**Assigned task:**
Restate word for word the lines of the records below, starting at the line that contains "t.mgt.buf = vs.map" and ending at the line that contains "MGT_STATUS_BLOCKED = true))", with both of those lines included and nothing else.

**Records supplied:**
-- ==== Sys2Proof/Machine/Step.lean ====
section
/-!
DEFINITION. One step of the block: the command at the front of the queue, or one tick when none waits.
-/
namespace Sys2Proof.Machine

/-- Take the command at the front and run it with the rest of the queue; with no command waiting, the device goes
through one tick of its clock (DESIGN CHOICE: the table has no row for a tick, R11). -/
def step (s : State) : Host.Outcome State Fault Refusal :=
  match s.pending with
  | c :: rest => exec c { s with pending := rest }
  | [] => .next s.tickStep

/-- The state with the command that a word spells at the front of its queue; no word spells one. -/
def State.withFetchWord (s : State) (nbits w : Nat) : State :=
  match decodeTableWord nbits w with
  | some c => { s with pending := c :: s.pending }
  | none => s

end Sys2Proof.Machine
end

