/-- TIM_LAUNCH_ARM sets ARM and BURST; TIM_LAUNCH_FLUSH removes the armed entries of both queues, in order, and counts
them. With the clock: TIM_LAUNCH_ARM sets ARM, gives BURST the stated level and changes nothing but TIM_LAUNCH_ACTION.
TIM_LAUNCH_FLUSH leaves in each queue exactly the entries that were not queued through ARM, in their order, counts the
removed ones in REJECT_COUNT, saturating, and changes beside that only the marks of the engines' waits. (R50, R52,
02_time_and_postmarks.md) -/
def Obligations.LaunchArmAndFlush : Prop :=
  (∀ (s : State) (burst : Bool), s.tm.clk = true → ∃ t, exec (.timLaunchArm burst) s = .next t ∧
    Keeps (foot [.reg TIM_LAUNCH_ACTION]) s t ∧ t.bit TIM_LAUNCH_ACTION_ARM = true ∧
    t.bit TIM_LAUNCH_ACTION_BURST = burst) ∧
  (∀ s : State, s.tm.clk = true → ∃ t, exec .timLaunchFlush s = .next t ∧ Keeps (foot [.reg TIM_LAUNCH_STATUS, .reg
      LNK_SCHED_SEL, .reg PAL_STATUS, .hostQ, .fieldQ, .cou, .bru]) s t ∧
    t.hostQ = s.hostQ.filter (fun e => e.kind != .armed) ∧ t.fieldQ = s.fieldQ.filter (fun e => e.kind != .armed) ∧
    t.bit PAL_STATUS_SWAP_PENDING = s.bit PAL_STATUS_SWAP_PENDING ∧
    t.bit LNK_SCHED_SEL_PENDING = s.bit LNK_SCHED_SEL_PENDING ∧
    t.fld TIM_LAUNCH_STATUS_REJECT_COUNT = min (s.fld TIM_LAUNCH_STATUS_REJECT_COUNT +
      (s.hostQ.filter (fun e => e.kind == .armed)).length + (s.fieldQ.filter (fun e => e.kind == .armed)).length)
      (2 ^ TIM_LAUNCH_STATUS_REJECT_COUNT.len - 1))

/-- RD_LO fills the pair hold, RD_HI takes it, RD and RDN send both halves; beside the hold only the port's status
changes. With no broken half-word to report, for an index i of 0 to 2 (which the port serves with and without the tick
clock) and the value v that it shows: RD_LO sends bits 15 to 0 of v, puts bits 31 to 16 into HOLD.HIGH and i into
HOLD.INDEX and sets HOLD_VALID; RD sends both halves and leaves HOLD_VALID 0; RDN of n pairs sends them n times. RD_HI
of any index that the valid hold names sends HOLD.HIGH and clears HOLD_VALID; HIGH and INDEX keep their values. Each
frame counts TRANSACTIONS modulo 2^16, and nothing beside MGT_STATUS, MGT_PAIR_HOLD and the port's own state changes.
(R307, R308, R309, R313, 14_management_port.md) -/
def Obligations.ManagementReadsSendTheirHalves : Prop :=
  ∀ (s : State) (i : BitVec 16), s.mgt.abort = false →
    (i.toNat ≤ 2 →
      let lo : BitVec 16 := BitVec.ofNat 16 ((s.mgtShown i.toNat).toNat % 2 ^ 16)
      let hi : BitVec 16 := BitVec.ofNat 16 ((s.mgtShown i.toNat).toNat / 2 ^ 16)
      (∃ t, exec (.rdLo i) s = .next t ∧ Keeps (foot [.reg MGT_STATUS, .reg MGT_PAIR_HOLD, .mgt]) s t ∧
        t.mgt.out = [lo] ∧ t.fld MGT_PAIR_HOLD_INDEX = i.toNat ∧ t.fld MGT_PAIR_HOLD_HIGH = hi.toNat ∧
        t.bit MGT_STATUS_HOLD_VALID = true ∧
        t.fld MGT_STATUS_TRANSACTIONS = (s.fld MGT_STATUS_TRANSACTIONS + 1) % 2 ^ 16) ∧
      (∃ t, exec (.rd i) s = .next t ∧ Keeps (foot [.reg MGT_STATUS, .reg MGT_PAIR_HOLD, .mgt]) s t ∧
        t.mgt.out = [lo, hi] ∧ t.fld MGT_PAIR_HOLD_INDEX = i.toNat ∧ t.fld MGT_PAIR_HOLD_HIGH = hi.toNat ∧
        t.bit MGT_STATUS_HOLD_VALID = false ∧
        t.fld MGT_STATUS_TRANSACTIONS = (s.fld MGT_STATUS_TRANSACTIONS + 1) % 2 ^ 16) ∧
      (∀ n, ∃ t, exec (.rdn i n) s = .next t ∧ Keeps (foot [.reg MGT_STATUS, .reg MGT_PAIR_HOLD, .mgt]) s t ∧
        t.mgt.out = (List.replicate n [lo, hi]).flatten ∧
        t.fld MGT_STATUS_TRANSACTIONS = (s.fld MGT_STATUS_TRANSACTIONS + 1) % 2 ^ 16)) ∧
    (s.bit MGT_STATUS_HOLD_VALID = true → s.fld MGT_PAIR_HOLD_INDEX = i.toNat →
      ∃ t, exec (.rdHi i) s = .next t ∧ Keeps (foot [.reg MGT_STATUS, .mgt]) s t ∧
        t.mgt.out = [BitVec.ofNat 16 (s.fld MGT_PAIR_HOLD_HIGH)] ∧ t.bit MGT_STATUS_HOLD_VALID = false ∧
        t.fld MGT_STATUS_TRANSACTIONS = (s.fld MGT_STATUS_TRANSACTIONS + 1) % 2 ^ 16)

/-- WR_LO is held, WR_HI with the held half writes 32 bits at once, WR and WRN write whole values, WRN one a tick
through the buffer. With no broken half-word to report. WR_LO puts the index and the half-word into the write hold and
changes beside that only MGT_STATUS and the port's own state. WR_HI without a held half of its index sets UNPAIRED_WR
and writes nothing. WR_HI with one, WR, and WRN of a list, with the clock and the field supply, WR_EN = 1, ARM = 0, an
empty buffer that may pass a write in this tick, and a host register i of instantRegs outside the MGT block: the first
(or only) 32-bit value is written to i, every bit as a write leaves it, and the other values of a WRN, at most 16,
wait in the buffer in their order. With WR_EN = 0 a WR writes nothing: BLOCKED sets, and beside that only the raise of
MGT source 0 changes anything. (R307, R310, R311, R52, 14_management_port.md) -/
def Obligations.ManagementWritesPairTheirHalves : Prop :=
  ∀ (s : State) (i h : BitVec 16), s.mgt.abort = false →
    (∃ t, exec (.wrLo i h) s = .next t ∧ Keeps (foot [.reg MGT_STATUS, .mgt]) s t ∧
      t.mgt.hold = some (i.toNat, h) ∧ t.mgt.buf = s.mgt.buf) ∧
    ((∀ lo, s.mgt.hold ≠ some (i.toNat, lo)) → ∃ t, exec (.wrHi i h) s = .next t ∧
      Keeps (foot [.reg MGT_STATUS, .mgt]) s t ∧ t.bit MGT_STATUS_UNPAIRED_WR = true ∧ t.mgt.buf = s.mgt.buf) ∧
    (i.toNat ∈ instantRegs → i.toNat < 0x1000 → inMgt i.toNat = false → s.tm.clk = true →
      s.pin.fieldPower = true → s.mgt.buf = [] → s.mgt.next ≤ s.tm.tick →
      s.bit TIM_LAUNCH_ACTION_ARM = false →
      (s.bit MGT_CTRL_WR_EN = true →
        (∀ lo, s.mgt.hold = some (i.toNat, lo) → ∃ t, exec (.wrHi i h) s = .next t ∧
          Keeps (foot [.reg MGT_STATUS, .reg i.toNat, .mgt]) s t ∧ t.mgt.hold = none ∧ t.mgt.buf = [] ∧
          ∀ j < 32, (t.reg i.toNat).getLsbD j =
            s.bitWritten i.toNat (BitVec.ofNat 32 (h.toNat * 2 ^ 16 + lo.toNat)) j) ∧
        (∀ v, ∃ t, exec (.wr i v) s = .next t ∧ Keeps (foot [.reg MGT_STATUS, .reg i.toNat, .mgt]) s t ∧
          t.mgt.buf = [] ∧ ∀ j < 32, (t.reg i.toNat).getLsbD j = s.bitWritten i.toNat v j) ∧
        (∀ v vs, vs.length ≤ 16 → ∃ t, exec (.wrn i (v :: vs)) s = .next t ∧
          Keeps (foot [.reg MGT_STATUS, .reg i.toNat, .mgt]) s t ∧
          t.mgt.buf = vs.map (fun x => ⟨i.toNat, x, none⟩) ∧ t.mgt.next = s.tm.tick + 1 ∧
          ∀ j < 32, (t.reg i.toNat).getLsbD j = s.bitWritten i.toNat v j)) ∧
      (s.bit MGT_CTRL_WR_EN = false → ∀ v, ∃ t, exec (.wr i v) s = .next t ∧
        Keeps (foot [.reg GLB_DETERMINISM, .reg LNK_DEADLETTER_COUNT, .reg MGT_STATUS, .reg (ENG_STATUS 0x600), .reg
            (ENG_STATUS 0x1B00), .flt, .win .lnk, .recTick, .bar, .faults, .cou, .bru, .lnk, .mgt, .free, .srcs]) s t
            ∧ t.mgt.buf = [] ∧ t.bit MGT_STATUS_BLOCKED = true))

--

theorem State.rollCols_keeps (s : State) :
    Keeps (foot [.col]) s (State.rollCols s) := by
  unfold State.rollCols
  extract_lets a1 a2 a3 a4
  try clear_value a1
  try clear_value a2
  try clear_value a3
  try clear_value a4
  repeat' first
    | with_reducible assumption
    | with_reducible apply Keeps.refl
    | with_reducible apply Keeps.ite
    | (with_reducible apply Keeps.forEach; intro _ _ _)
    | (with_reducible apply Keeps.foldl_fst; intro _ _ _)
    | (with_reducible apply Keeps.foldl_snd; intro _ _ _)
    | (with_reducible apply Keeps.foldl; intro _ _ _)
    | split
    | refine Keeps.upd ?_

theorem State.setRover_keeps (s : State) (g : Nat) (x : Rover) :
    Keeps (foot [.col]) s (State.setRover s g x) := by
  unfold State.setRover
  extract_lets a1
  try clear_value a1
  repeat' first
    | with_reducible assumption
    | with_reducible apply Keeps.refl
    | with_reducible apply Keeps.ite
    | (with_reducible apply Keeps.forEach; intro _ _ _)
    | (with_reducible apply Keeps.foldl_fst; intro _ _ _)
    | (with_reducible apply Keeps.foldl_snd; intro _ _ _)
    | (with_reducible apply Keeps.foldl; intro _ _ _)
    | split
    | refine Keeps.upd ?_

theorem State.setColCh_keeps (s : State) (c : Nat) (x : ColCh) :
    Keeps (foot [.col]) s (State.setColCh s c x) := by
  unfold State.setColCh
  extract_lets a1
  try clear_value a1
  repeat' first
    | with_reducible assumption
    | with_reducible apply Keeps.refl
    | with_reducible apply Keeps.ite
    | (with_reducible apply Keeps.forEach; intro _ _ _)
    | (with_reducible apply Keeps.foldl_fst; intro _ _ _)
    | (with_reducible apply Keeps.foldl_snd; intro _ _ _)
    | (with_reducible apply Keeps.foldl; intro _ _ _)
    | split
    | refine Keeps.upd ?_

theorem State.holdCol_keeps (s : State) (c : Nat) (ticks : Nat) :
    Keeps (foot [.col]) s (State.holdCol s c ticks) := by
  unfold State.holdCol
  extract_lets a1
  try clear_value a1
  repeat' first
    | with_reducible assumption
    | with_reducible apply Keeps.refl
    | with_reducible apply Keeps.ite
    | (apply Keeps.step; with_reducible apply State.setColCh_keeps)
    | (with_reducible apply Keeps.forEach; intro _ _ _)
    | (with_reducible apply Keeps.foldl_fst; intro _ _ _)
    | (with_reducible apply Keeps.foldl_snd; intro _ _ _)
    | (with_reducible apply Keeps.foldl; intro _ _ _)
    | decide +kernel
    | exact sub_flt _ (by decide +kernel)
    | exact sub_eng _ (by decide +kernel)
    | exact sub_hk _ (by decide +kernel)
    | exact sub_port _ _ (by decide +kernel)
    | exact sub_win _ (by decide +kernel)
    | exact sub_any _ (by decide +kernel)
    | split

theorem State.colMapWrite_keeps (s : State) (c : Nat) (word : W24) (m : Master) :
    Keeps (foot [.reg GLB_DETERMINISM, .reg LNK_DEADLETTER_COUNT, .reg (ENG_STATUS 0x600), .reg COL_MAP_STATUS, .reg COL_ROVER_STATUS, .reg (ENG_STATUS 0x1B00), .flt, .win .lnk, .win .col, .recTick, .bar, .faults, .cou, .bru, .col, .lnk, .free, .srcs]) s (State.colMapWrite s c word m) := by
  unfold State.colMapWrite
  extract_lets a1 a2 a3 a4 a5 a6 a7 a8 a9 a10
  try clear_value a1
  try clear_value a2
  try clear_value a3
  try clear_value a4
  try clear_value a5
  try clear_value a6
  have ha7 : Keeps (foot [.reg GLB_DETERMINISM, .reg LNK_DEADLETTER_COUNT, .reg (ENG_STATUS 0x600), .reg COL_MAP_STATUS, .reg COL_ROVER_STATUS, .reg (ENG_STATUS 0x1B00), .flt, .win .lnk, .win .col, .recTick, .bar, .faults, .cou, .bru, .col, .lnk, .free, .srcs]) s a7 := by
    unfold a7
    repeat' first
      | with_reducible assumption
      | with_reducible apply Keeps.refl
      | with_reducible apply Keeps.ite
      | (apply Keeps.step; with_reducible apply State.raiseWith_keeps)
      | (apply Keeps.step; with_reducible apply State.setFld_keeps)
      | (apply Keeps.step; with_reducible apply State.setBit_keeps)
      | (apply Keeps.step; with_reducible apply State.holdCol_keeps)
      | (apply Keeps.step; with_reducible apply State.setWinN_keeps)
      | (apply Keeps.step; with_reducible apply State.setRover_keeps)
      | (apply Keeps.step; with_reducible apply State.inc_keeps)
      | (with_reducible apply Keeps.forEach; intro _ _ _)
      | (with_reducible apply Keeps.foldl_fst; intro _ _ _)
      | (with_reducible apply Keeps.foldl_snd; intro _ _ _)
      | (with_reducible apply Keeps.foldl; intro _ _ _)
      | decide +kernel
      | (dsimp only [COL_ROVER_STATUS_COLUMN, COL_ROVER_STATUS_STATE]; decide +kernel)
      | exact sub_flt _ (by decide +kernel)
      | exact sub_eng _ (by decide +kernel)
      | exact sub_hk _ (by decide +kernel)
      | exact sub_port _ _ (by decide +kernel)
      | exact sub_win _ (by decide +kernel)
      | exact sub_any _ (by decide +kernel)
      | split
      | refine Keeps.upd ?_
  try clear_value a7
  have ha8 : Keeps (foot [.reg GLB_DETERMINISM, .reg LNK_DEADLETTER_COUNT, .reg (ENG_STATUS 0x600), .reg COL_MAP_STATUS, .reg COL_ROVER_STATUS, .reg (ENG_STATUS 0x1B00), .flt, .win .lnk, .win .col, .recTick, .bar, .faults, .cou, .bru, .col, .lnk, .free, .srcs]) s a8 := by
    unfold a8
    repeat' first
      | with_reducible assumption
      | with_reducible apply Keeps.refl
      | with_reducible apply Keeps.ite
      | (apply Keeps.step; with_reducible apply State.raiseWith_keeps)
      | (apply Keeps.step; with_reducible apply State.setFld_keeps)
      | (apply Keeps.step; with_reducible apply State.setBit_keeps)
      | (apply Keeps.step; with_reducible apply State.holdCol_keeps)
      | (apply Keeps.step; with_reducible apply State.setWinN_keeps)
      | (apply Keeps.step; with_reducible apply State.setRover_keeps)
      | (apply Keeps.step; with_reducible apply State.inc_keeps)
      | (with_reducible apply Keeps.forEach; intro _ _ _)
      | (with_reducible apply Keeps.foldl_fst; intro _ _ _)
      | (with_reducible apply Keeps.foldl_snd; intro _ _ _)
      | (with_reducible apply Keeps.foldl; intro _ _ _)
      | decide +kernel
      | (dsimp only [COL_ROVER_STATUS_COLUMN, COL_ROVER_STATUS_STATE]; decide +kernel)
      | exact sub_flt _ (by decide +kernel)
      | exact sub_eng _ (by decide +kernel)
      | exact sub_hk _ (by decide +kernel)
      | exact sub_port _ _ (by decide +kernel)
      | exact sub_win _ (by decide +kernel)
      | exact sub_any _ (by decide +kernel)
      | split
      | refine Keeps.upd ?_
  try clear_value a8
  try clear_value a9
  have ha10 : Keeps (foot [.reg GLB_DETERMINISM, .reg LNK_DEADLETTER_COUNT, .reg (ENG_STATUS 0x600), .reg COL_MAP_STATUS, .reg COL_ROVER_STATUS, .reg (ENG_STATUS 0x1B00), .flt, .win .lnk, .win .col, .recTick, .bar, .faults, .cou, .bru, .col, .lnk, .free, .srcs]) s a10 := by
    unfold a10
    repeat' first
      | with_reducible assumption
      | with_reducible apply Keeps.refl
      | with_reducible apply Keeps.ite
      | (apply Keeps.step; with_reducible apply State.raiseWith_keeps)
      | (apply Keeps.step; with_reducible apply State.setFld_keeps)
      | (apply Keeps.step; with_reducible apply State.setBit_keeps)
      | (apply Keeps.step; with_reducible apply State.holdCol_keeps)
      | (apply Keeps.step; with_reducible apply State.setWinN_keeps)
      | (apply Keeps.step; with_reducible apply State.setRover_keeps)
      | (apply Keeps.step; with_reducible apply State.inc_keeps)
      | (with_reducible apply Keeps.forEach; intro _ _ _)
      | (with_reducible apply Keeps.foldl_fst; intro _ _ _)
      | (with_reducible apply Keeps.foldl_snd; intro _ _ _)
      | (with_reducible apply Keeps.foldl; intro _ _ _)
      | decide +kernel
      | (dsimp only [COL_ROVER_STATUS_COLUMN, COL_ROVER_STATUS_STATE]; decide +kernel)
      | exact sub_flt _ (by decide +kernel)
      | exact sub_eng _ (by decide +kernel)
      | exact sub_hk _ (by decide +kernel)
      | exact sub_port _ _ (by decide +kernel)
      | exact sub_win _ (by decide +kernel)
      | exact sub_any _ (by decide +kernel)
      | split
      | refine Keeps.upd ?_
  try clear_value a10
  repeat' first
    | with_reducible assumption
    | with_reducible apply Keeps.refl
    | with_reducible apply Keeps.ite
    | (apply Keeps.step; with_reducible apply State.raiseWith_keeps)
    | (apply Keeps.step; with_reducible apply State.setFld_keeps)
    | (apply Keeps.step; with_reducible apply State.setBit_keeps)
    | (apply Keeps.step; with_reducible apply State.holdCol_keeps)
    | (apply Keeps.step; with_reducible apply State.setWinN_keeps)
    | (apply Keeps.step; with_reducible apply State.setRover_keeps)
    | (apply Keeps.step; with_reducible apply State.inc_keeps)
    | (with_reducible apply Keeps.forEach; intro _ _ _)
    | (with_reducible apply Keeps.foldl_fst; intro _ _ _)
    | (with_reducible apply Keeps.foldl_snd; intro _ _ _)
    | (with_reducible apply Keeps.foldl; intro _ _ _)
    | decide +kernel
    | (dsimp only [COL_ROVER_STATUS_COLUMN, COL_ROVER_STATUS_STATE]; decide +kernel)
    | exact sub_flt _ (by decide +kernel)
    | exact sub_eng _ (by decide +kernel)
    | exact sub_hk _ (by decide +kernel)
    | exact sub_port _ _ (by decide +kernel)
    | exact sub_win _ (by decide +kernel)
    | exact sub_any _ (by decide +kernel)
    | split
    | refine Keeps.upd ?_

**Solution below:**
          t.mgt.buf = vs.map (fun x => ⟨i.toNat, x, none⟩) ∧ t.mgt.next = s.tm.tick + 1 ∧
          ∀ j < 32, (t.reg i.toNat).getLsbD j = s.bitWritten i.toNat v j)) ∧
      (s.bit MGT_CTRL_WR_EN = false → ∀ v, ∃ t, exec (.wr i v) s = .next t ∧
        Keeps (foot [.reg GLB_DETERMINISM, .reg LNK_DEADLETTER_COUNT, .reg MGT_STATUS, .reg (ENG_STATUS 0x600), .reg
            (ENG_STATUS 0x1B00), .flt, .win .lnk, .recTick, .bar, .faults, .cou, .bru, .lnk, .mgt, .free, .srcs]) s t
            ∧ t.mgt.buf = [] ∧ t.bit MGT_STATUS_BLOCKED = true))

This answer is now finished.